# What you have to do:
Find the line with "[0xC#4 ++ d ++ v]". Transcribe it and each later line of the data exactly, up to and including the last.

===== Material for this exercise

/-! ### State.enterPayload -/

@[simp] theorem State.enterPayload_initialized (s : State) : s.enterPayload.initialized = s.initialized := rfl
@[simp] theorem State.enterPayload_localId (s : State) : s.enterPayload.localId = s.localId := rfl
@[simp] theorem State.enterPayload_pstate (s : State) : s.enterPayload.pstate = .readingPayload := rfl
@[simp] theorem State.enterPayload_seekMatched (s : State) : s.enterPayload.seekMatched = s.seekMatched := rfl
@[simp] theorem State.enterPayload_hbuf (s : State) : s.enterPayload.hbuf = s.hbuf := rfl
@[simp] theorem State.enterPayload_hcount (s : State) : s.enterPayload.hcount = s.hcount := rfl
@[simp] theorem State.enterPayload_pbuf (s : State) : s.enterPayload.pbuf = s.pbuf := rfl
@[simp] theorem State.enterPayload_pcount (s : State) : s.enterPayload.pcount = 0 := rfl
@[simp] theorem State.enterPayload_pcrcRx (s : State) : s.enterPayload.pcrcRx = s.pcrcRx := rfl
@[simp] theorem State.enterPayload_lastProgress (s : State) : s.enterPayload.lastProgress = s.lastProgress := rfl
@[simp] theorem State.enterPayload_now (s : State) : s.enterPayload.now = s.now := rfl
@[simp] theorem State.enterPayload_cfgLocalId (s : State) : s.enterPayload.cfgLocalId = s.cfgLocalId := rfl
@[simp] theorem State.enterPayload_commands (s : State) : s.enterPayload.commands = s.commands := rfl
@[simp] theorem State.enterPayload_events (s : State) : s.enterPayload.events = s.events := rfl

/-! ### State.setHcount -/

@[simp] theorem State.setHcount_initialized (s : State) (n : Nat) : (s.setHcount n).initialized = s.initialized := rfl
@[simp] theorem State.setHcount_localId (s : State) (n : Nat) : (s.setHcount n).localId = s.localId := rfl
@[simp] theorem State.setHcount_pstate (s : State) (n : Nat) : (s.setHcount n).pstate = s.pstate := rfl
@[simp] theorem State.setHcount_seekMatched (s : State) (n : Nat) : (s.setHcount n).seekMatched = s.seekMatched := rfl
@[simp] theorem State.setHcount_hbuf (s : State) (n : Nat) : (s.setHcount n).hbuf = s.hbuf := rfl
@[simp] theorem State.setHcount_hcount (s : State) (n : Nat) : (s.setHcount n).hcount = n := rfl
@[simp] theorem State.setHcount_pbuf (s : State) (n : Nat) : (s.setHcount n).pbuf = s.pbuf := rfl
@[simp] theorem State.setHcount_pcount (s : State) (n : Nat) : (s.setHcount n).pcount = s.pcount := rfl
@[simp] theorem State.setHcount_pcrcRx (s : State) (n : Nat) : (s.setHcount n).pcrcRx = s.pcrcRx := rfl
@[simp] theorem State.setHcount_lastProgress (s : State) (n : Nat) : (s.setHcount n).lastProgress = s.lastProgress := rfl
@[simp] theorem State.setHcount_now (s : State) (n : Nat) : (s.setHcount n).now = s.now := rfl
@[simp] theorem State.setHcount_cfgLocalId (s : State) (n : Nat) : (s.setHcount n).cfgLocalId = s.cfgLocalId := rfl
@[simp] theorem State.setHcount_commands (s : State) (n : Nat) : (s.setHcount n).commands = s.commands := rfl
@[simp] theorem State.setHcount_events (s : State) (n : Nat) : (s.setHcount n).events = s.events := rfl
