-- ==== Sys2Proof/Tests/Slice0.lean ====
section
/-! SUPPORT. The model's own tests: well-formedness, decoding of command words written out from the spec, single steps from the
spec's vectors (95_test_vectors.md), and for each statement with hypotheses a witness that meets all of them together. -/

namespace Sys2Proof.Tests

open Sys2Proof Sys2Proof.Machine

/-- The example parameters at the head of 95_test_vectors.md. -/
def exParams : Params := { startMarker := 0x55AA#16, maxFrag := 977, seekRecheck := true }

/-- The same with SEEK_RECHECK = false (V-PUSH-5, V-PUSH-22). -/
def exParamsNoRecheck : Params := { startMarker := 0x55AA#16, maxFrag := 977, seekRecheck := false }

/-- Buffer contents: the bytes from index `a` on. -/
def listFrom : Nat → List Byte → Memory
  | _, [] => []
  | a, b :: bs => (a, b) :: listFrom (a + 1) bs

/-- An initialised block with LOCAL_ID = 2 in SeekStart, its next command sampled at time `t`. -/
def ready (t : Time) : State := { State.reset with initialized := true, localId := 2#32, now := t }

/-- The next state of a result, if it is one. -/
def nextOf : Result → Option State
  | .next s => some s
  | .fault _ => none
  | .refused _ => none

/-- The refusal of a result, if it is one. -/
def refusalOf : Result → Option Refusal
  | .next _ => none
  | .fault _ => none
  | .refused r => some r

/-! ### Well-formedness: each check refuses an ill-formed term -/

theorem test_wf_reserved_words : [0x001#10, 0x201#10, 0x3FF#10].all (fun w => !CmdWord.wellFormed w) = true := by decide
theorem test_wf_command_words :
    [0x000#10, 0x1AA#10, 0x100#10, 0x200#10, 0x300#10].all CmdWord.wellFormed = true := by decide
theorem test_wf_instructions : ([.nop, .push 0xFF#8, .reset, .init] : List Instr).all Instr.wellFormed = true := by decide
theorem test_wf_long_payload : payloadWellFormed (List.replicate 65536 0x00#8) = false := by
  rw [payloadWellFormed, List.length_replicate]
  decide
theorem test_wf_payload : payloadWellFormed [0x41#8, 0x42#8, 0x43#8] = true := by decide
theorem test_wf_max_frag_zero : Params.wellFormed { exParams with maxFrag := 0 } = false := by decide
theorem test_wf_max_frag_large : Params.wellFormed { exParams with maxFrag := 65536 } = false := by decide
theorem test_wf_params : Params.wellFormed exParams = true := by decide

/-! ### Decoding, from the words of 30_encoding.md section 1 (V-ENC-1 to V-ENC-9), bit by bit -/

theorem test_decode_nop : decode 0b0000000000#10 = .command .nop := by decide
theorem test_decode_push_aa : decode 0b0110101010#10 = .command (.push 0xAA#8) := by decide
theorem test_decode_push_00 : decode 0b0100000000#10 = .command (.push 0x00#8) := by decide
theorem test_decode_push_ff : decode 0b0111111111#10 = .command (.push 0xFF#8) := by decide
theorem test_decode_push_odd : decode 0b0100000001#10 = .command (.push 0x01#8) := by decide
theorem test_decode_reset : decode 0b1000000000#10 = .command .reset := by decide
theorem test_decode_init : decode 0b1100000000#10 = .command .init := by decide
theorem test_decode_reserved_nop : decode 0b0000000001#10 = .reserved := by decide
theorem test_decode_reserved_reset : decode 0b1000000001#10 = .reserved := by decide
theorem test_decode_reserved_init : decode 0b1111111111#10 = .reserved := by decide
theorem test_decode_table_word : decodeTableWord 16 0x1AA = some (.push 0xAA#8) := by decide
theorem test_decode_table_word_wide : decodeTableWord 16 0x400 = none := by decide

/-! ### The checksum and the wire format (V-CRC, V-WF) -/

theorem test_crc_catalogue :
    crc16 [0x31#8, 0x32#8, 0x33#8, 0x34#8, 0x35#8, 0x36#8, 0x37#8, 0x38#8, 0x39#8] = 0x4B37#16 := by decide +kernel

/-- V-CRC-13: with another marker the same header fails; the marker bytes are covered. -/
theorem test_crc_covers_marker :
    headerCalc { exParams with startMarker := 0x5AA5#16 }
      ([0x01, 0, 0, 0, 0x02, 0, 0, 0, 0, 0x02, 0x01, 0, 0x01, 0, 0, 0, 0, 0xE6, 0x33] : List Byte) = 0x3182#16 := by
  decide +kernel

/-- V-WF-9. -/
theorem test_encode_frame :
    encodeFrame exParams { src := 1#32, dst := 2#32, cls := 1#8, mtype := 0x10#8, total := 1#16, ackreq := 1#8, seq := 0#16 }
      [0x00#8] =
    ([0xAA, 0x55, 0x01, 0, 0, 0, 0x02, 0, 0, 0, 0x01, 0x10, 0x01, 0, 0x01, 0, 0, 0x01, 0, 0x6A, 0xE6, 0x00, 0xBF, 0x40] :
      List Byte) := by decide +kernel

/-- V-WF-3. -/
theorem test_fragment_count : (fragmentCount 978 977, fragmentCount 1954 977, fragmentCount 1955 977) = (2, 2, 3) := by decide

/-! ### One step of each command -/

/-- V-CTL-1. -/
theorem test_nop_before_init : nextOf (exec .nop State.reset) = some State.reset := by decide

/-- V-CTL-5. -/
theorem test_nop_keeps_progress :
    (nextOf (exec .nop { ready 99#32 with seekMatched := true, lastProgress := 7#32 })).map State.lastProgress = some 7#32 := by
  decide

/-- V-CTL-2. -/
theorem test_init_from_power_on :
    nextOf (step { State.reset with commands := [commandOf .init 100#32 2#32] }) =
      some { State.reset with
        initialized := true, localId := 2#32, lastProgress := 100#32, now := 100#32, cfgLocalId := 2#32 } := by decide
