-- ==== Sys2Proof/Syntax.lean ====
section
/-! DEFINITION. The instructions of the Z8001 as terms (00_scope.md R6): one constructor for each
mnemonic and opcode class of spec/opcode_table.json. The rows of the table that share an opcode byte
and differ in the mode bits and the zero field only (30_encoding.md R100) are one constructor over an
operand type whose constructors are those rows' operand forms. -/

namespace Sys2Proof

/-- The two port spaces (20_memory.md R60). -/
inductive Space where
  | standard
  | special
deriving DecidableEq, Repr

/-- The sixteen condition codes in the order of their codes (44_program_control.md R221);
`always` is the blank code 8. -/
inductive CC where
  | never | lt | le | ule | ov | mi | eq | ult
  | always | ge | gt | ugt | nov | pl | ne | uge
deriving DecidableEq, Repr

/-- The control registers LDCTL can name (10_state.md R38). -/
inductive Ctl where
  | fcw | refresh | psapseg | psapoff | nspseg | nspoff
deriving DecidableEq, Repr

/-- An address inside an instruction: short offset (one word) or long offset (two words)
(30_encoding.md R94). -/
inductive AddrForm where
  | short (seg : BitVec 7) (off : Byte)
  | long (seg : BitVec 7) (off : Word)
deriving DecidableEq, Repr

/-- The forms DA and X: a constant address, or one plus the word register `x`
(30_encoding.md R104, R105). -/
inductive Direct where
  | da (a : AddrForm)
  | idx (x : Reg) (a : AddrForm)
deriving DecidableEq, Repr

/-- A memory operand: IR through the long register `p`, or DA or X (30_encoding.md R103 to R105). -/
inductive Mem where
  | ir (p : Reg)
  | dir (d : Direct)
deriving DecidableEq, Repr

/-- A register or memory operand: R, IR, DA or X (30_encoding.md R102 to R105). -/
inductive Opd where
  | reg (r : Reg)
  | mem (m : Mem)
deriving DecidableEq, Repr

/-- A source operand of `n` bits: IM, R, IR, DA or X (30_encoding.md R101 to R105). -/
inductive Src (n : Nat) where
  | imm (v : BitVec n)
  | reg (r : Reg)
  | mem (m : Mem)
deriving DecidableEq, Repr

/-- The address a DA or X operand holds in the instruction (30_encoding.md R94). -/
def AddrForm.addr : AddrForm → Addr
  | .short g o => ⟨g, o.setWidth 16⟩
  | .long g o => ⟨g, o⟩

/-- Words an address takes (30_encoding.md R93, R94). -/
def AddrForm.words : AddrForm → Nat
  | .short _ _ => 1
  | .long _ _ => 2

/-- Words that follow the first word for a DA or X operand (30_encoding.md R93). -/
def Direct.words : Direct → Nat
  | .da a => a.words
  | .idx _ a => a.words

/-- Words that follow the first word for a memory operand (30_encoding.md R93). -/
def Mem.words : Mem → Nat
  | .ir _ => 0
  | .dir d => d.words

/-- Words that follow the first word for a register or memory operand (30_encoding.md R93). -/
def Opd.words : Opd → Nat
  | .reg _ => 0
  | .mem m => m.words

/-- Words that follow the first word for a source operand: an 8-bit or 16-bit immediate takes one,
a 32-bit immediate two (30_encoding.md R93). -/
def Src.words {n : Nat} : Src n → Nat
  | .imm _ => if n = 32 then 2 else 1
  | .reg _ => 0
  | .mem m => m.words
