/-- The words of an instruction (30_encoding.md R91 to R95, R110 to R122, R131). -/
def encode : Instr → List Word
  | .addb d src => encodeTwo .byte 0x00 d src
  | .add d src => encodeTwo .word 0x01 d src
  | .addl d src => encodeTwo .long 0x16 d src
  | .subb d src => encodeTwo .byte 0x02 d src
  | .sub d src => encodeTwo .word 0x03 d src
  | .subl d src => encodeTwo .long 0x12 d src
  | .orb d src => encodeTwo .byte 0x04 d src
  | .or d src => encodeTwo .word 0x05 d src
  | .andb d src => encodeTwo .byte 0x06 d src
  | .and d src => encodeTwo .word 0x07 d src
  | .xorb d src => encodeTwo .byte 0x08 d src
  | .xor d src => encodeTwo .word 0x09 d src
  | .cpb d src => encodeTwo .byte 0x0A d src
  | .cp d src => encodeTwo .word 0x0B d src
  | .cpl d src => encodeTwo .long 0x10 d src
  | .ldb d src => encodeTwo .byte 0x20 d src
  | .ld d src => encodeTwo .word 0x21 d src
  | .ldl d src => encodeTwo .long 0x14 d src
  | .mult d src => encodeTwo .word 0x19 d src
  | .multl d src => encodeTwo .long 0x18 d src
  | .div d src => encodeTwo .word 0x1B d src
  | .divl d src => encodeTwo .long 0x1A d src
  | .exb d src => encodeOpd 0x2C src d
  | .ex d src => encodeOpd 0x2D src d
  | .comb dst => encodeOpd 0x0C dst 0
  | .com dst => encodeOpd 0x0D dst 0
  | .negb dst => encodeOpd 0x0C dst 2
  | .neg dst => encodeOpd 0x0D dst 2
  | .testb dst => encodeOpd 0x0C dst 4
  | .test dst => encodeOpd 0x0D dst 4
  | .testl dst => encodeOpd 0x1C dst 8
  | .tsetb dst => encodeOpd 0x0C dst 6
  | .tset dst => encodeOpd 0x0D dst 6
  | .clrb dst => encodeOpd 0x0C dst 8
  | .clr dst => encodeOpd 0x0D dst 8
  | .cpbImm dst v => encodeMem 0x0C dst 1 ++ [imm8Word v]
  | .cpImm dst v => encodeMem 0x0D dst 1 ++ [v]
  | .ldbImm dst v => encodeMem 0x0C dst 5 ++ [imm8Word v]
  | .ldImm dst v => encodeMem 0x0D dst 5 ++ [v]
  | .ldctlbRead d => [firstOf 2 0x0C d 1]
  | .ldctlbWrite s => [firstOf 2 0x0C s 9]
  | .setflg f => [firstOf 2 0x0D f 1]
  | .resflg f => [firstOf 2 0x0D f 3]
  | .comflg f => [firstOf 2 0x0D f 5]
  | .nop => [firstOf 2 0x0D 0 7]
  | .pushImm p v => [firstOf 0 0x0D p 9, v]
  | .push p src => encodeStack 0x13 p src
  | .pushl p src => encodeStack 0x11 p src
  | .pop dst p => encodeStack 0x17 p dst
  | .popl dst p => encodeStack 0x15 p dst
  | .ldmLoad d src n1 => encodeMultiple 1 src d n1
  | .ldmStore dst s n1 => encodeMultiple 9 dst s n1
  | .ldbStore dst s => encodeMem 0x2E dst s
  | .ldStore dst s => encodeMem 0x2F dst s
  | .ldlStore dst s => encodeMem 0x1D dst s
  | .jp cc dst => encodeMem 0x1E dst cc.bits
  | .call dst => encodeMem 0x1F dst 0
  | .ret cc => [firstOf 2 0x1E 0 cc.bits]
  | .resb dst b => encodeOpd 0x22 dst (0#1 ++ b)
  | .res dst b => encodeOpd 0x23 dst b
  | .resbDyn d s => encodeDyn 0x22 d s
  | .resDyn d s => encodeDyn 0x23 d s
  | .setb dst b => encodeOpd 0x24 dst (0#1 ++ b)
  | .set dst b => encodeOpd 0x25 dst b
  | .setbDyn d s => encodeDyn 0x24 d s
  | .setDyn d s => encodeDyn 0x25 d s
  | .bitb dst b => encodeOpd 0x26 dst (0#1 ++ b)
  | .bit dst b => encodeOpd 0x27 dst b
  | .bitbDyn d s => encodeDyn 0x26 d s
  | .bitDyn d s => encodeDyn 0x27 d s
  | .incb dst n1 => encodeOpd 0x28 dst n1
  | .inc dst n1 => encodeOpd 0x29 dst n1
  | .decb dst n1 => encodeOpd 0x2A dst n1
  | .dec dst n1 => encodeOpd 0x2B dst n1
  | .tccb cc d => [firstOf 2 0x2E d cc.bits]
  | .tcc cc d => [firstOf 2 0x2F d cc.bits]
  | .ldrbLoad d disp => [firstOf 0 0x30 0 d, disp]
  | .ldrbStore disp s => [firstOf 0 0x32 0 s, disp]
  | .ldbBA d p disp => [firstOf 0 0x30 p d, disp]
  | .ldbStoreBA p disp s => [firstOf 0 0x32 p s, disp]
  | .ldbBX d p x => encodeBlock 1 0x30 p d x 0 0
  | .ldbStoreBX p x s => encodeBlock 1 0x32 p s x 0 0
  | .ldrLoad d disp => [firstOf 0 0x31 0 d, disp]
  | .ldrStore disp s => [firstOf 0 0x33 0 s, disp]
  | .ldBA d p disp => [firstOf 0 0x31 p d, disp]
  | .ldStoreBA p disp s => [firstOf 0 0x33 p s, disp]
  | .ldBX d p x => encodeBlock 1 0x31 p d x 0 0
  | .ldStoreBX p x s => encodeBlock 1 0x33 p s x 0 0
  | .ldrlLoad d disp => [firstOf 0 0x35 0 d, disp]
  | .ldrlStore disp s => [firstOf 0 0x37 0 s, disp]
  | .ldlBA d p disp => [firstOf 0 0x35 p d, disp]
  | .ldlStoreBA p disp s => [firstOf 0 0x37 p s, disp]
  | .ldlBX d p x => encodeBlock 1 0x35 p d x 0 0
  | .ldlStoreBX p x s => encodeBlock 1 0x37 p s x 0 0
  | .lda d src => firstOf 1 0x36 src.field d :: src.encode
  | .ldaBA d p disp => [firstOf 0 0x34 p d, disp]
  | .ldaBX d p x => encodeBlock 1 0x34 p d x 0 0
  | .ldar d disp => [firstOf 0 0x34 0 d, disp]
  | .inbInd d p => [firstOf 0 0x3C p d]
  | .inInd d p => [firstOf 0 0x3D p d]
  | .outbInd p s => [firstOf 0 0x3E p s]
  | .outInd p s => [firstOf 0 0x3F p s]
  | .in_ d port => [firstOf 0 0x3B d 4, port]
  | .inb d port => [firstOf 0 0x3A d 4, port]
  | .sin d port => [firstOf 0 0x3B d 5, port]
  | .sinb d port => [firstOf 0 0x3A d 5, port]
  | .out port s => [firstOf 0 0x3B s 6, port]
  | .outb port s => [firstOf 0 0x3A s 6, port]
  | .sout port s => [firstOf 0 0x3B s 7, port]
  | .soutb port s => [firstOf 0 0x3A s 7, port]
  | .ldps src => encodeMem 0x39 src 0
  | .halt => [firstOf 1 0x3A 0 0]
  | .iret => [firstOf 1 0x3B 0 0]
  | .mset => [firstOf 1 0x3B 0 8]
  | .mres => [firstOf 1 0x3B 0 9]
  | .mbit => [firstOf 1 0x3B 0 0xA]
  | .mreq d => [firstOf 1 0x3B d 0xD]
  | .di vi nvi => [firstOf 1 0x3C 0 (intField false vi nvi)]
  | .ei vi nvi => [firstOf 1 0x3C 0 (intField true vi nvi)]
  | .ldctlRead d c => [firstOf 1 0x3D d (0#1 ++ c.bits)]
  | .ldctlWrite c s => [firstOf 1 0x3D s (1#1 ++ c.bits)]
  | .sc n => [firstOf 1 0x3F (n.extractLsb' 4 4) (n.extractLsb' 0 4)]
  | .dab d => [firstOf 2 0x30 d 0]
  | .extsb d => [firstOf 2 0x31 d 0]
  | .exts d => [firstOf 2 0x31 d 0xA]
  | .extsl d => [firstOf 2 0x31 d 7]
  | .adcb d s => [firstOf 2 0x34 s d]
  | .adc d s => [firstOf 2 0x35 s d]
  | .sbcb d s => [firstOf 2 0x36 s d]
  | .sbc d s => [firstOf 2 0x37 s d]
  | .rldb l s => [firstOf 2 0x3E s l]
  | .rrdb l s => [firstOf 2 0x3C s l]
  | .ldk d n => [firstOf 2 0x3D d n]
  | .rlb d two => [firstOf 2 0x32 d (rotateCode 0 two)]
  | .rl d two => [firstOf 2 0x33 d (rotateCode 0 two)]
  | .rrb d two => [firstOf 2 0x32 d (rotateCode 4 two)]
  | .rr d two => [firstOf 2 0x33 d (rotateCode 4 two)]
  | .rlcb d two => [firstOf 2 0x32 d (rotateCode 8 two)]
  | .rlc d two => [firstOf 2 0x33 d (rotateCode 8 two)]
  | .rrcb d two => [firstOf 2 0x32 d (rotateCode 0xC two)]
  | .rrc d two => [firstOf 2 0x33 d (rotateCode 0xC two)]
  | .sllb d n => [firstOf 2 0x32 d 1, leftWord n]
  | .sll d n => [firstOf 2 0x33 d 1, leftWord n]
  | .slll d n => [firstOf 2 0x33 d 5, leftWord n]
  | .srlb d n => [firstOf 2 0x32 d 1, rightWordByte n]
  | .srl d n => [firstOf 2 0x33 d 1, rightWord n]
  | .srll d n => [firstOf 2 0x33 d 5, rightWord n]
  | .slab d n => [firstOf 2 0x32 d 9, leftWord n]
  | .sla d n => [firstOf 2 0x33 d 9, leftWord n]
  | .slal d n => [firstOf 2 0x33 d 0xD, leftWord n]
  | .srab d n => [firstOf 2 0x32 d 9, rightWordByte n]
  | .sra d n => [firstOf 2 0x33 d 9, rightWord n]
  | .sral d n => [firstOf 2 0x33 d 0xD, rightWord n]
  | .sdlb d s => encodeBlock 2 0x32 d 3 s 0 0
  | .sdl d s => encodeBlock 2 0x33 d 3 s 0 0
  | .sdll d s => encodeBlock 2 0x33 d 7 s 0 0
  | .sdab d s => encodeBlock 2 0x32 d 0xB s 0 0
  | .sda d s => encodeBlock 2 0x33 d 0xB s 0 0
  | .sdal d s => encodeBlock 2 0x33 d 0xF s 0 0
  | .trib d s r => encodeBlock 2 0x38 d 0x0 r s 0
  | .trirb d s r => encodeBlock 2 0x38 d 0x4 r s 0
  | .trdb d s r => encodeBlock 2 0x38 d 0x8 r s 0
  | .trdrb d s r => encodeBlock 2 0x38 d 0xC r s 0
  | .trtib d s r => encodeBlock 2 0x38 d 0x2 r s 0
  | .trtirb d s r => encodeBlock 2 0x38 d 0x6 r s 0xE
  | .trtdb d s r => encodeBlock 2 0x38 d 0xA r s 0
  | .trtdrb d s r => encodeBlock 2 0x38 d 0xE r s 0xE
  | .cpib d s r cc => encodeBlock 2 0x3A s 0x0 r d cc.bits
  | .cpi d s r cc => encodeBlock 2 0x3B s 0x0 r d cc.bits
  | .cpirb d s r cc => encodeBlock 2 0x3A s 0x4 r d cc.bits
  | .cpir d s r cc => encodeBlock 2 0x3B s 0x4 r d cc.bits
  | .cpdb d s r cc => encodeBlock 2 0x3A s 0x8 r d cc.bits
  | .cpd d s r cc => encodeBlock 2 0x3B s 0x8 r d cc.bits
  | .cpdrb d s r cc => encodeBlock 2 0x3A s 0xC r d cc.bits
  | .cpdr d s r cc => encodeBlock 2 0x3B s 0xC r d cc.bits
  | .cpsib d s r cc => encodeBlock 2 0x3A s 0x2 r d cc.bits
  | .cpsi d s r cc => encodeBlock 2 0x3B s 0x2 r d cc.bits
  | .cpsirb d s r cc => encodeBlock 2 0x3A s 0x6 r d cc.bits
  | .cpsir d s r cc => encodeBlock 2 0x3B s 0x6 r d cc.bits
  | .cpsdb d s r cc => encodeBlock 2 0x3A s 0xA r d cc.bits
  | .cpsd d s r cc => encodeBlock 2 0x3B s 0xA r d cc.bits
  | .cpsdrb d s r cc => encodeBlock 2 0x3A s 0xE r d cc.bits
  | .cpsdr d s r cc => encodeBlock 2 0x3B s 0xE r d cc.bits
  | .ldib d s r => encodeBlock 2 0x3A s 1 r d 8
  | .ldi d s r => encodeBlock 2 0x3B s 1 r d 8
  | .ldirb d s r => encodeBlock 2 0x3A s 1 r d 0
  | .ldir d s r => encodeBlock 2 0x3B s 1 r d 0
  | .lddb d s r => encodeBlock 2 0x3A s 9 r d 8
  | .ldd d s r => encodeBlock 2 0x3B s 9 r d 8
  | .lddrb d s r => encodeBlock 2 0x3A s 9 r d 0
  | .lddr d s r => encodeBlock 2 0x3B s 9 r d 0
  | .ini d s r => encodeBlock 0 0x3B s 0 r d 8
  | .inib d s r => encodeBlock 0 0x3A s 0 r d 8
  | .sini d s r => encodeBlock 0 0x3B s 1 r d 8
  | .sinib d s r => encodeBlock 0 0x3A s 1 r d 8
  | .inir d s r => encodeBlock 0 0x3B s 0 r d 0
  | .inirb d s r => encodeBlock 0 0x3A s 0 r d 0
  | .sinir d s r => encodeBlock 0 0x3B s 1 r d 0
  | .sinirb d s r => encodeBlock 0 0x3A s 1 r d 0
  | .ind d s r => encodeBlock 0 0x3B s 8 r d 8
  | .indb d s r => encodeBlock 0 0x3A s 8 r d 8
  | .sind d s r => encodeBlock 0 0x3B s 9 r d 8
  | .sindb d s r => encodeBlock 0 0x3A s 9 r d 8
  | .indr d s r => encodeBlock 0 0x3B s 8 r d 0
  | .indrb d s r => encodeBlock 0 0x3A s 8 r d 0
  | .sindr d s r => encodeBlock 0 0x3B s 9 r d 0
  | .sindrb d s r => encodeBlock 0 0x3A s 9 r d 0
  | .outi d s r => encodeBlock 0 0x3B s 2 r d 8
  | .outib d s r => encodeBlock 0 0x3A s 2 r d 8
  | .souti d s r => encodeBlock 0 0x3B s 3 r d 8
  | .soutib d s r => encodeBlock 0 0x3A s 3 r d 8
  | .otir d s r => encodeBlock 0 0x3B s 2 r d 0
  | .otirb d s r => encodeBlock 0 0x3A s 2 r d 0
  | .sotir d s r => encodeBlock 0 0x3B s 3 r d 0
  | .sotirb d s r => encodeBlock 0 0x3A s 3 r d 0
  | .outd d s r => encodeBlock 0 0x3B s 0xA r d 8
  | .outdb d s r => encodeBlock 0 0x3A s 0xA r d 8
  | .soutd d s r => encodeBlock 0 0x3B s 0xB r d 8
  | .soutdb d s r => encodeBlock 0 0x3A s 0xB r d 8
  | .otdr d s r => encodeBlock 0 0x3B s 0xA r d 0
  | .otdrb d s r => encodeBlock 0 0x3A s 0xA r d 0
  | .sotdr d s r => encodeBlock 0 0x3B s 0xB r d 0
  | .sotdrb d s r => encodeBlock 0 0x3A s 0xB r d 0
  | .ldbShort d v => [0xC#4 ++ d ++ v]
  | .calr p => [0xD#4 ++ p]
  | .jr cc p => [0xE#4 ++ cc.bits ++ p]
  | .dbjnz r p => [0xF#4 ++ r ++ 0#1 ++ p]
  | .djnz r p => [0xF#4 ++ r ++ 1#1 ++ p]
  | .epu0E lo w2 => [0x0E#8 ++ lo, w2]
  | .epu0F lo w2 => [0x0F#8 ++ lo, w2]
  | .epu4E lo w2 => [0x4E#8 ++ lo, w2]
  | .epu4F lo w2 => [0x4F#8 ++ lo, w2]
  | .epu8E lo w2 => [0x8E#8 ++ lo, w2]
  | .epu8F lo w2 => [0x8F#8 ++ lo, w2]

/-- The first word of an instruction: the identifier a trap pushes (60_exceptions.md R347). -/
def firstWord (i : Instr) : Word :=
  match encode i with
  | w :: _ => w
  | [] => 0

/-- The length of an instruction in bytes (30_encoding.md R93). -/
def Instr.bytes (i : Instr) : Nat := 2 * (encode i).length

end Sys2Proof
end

==========

# Result for this exercise:
  | .ldbShort d v => [0xC#4 ++ d ++ v]
  | .calr p => [0xD#4 ++ p]
  | .jr cc p => [0xE#4 ++ cc.bits ++ p]
  | .dbjnz r p => [0xF#4 ++ r ++ 0#1 ++ p]
  | .djnz r p => [0xF#4 ++ r ++ 1#1 ++ p]
  | .epu0E lo w2 => [0x0E#8 ++ lo, w2]
  | .epu0F lo w2 => [0x0F#8 ++ lo, w2]
  | .epu4E lo w2 => [0x4E#8 ++ lo, w2]
  | .epu4F lo w2 => [0x4F#8 ++ lo, w2]
  | .epu8E lo w2 => [0x8E#8 ++ lo, w2]
  | .epu8F lo w2 => [0x8F#8 ++ lo, w2]

/-- The first word of an instruction: the identifier a trap pushes (60_exceptions.md R347). -/
def firstWord (i : Instr) : Word :=
  match encode i with
  | w :: _ => w
  | [] => 0

/-- The length of an instruction in bytes (30_encoding.md R93). -/
def Instr.bytes (i : Instr) : Nat := 2 * (encode i).length

end Sys2Proof
end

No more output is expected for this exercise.